Aim of the task –
When you reach the line with "rolesAway := true" in the listing below, transcribe it and each line after it up to and including the line with "(v.mode ≠ .held → v.keepSound .A", exactly and with nothing else.

Records supplied –
┌──

/-- R26, R97, R344 to R346, R381: the commands and events of a spire: its loss, its reset, parking and P1. What a region
lease covers is the model's choice (assumption log 46). -/
def Obligations.SpireEvents : Prop := ∀ (s : State) (sp : Spire) (p : Packet) (w : Dev) (id : Nat) (x : SpireRec),
  let v := s.dev
  (∀ cause, v.mode ≠ .held → (v.spire sp.val).state = .up → ∃ t bridge, exec (.spireLoss sp cause) s = .next t ∧ t.pending = s.pending ∧
    t.dev = (({ (v.stopSpire sp.val .down).regionLease sp.val with freeTick := t.dev.freeTick }).fault 0x020 sp.val 0 cause.toNat bridge
      (v.clk.bell % 2 ^ 32)) ∧ (t.dev.spire sp.val).state = .down) ∧
  (Starts v 0x0103 p w id → sp.val = p.u8 0 % 4 → ∃ u : Dev, exec (.regionReset (.floder p)) s = .next (s.withDev <| u.skipHeads p.src) ∧
    (u.spire sp.val).state = .resetting ∧ (u.spire sp.val).resetCmd = some id ∧ (u.spire sp.val).rolesAway = (w.spire sp.val).rolesAway ∧
    (u.spire sp.val).boot = some ⟨2, 0, none, w.clk.elapsed⟩ ∧ (LeaseRef.region sp) ∈ u.recov.map Prod.fst) ∧
  (v.regionDue sp.val = true → (v.spire sp.val).state ≠ .resetting → exec (.regionReset (.fault sp)) s = .next (s.withDev <|
    v.startRegionReset sp.val)) ∧
  (∀ b, v.spire sp.val = x → x.state = .resetting → x.rolesAway = true → x.lost = false → x.boot = some b → b.stage = 6 → ∃ t, exec (.regionBootComplete sp) s = .next t ∧
    t.pending = s.pending ∧ (t.dev.spire sp.val).state = .up ∧ (t.dev.spire sp.val).remirror = true ∧
    (t.dev.spire sp.val).rolesAway = true ∧ (t.dev.spire sp.val).resetCmd = none ∧
    (∀ key r, Tab.get t.dev.faults key = some r → srcRegion r.source = sp.val → r.cls = 3 → r.recovered = true)) ∧
  (∀ b, v.spire sp.val = x → x.boot = some b → b.stage ≠ 6 → exec (.regionBootComplete sp) s = .next s) ∧
  (v.spire sp.val = x → x.remirror = true → x.state = .up → v.stackUp (partner sp.val) = true → ∃ t,
    exec (.remirrorComplete sp) s = .next t ∧ t.pending = s.pending ∧ (t.dev.spire sp.val).remirror = false ∧
    (∀ a, Part.bank sp a ∉ t.dev.chip.unrepaired)) ∧
  (v.spire sp.val = x → x.remirror = true → x.state = .up → v.stackUp (partner sp.val) = true →
    (∀ a, Part.bank sp a ∉ v.chip.unrepaired) → exec (.remirrorComplete sp) s = .next (s.withDev <| (v.remirror sp.val).setSpire sp.val { x with remirror := false })) ∧
  (v.spire sp.val = x → v.atPeal = true → x.rolesAway = true → x.remirror = false → x.unparked = false → x.state = .up →
    v.singleCopies sp.val = false → exec (.roleReturn sp) s = .next (s.withDev <| v.setSpire sp.val { x with rolesAway := false })) ∧
  (v.spire sp.val = x → x.remirror = true → exec (.roleReturn sp) s = .next s) ∧
  (v.spire sp.val = x → x.state = .up → v.spireIdle sp.val = true → v.cfgBits 0x7004 31 31 = 1 → v.cfgBits 0x7004 23 0 ≤ x.idle →
    exec (.p1Entry sp) s = .next (s.withDev <| v.setSpire sp.val { x with p1 := true })) ∧
  (v.spire sp.val = x → x.p1 = true → exec (.p1Wake sp) s = .next (s.withDev <|
    v.setSpire sp.val { x with p1 := false, idle := 0 }))

/-- R345, R346: PARK under its guards; UNPARK by command and by itself; the restart and the return of the roles. Some
corners of parking are the model's choice (assumption log 47). -/
def Obligations.Parking : Prop := ∀ (s : State) (sp : Spire) (p : Packet) (w : Dev) (id : Nat) (x : SpireRec),
  let v := s.dev
  (Starts v 0x0106 p w id → sp.val = p.u8 0 % 4 → w.mode = .service → w.sec.debug ≠ .open_ →
    (∀ i < 4, (w.spire i).state ≠ .parked ∧ (w.spire i).state ≠ .unparking) → w.spire sp.val = x → x.state = .up →
    (w.spire (partner sp.val)).state = .up → w.otherPortsUp sp.val = true → exec (.park p) s = .next (s.withDev <|
      (((w.setSpire sp.val { x with state := .parked, p1 := false, keyCopies := false, resetCmd := some id }).dropCopiesOf
        sp.val).stopPorts sp.val).skipHeads p.src)) ∧
  (Starts v 0x0106 p w id → w.mode ≠ .service → exec (.park p) s = .next (s.withDev <| (w.fail id stInvalidField).skipHeads p.src)) ∧
  (Starts v 0x0107 p w id → sp.val = p.u8 0 % 4 → w.spire sp.val = x → x.state = .parked → x.rolesAway = true →
    exec (.unpark (.floder p)) s = .next (s.withDev <|
      (w.setSpire sp.val { x with state := .unparking, resetCmd := some id }).skipHeads p.src)) ∧
  (v.spire sp.val = x → x.state = .parked → x.rolesAway = true → v.mode = .degraded →
    exec (.unpark (.fault sp)) s = .next (s.withDev <| v.setSpire sp.val { x with state := .unparking })) ∧
  (v.spire sp.val = x → x.state = .unparking → v.stackUp (partner sp.val) = true → v.regs.pages = [] →
    exec (.unparkRestartComplete sp) s = .next (s.withDev <|
      (v.setSpire sp.val { x with unparked := true, rolesAway := true }).spireBack sp.val)) ∧
  (∀ c, v.spire sp.val = x → v.atPeal = true → x.unparked = true → x.state = .up → x.resetCmd = some c →
    exec (.unparkRoleReturn sp) s = .next (s.withDev <|
      (v.setSpire sp.val { x with unparked := false, rolesAway := false, resetCmd := none }).finish c stOk 0 0 0 []))

/-- R16 to R20: the Keep pair: a self-check that disagrees sets the Keep's flag, and with the other Keep faulty or gone is
FATAL; a miscompare holds the outputs, and is FATAL where neither flag, or both, explain it; the Keep whose flag
explains it is isolated. R17, R19, R20: after isolation the Keep is out, a single part is faulty, and with Keep A the
endpoint passes to Keep B. R96, R379, R383: a block reset by the command and by a fault, and its end. -/
def Obligations.KeepsAndBlocks : Prop :=
  (∀ (s : State) (k : KeepId) (n : BitVec 32) (stroke : Fin 8),
  let v := s.dev
  (v.mode ≠ .held → v.keepSound k = true → exec (.keepSelfcheckMismatch k n) s = .next (s.withDev <|
    let w := (v.setKeep k { v.keep k with flag := true }).fault 0x021 (keepRegion k) 0 n.toNat 0 0
    if w.bothKeepsBad then w.modeEvent .fatal else w)) ∧
  (∀ u : Dev, u.bothKeepsBad = true ↔ ∀ j, u.keepSound j = false ∨ (u.keep j).flag = true) ∧
  (v.mode ≠ .held → v.keepSound .A = true → v.keepSound .B = true → v.clk.ns ≤ 64 * stroke.val → ∀ w,
    w = { v with clk := { v.clk with ns := 64 * stroke.val }, chip := { v.chip with keeps := { v.chip.keeps with holdOut := true } } } →
    exec (.keepOutputCompare stroke true n) s = .next (s.withDev <|
      if (v.keep .A).flag = (v.keep .B).flag then
        w.fault 0x022 7 0 n.toNat (if (v.keep .A).flag then 3 else 0) 0 else w)) ∧
  (v.clk.ns ≤ 64 * stroke.val → exec (.keepOutputCompare stroke false n) s = .next (s.withDev <|
    { v with clk := { v.clk with ns := 64 * stroke.val } })) ∧
  (v.keepSound k = true → v.keepSound (otherKeep k) = true → (v.keep (otherKeep k)).flag = false → (v.keep k).flag = true →
    v.chip.keeps.holdOut = true → exec (.keepIsolation k) s = .next (s.withDev <| v.isolateKeep k)) ∧
  (v.keepSound (otherKeep k) = false → exec (.keepIsolation k) s = .next s)) ∧
  (∀ (v : Dev) (k : KeepId), v.keepSound k = true →
  ((v.isolateKeep k).keep k).isolated = true ∧ (v.isolateKeep k).keep (otherKeep k) = v.keep (otherKeep k) ∧
  (Part.keep k) ∈ (v.isolateKeep k).chip.unrepaired ∧ (v.isolateKeep k).mode = v.mode ∧
  (k = .A → v.ep.keepB = false → (v.isolateKeep k).ep.link = false ∧ (v.isolateKeep k).ep.failing = some v.clk.elapsed) ∧
  (k = .B → (v.isolateKeep k).ep.failing = v.ep.failing)) ∧
  (∀ (s : State) (p : Packet) (w : Dev) (id : Nat) (src : BitVec 32),
  let v := s.dev
  (Starts v 0x0104 p w id → src = BitVec.ofNat 32 (p.u32 0) → srcType src = 0x011 → (sourceClass src).isSome = true →
    exec (.blockReset (.floder p)) s = .next (s.withDev <|
      ((w.unhold (fun x => srcRegion x == srcRegion src && blockOfSource x == some (srcInst src))).startBlockReset
        (srcRegion src) (srcInst src)).skipHeads p.src)) ∧
  (Starts v 0x0104 p w id → srcType (BitVec.ofNat 32 (p.u32 0)) ≠ 0x011 → exec (.blockReset (.floder p)) s = .next (s.withDev <|
      (w.fail id stInvalidField).skipHeads p.src)) ∧
  (∀ r b, Tab.get v.faults src.toNat = some r → blockLevel src = some b → r.cls = 3 → r.resetDue = true → srcRegion src < 4 →
    exec (.blockReset (.fault src)) s = .next (s.withDev <| v.startBlockReset (srcRegion src) b)) ∧
  (∀ r, srcType src = 0x011 → srcRegion src = r → r < 4 → srcInst src ∈ (v.spire r).resets →
    srcInst src ≠ 0x20 → srcInst src ≠ 0x90 → srcInst src ≠ 0x60 → srcInst src ≠ 0x10 → srcInst src ≠ 0x11 → v.cmdsOf 0x0104 = [] →
    exec (.blockResetComplete src true) s = .next (s.withDev <|
      ((v.setSpire r { v.spire r with resets := (v.spire r).resets.filter (fun n => n != srcInst src) }).resetsDone
        (fun x => srcRegion x == r && blockOfSource x == some (srcInst src))).dropRecov (.block (Fin.ofNat 4 r) (srcInst src)))) ∧
  (∀ r, srcType src = 0x011 → srcRegion src = r → r < 4 → srcInst src = 0x60 → srcInst src ∈ (v.spire r).resets →
    v.cmdsOf 0x0104 = [] → exec (.blockResetComplete src true) s = .next (s.withDev <|
      (((v.setSpire r { v.spire r with resets := (v.spire r).resets.filter (fun n => n != 0x60) }).cipherBack r).resetsDone
        (fun x => srcRegion x == r && blockOfSource x == some 0x60)).dropRecov (.block (Fin.ofNat 4 r) 0x60))) ∧
  (srcType src ≠ 0x011 → ∀ ok, exec (.blockResetComplete src ok) s = .next s))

└──

Your solution –
      (v.setSpire sp.val { x with unparked := true, rolesAway := true }).spireBack sp.val)) ∧
  (∀ c, v.spire sp.val = x → v.atPeal = true → x.unparked = true → x.state = .up → x.resetCmd = some c →
    exec (.unparkRoleReturn sp) s = .next (s.withDev <|
      (v.setSpire sp.val { x with unparked := false, rolesAway := false, resetCmd := none }).finish c stOk 0 0 0 []))

/-- R16 to R20: the Keep pair: a self-check that disagrees sets the Keep's flag, and with the other Keep faulty or gone is
FATAL; a miscompare holds the outputs, and is FATAL where neither flag, or both, explain it; the Keep whose flag
explains it is isolated. R17, R19, R20: after isolation the Keep is out, a single part is faulty, and with Keep A the
endpoint passes to Keep B. R96, R379, R383: a block reset by the command and by a fault, and its end. -/
def Obligations.KeepsAndBlocks : Prop :=
  (∀ (s : State) (k : KeepId) (n : BitVec 32) (stroke : Fin 8),
  let v := s.dev
  (v.mode ≠ .held → v.keepSound k = true → exec (.keepSelfcheckMismatch k n) s = .next (s.withDev <|
    let w := (v.setKeep k { v.keep k with flag := true }).fault 0x021 (keepRegion k) 0 n.toNat 0 0
    if w.bothKeepsBad then w.modeEvent .fatal else w)) ∧
  (∀ u : Dev, u.bothKeepsBad = true ↔ ∀ j, u.keepSound j = false ∨ (u.keep j).flag = true) ∧
  (v.mode ≠ .held → v.keepSound .A = true → v.keepSound .B = true → v.clk.ns ≤ 64 * stroke.val → ∀ w,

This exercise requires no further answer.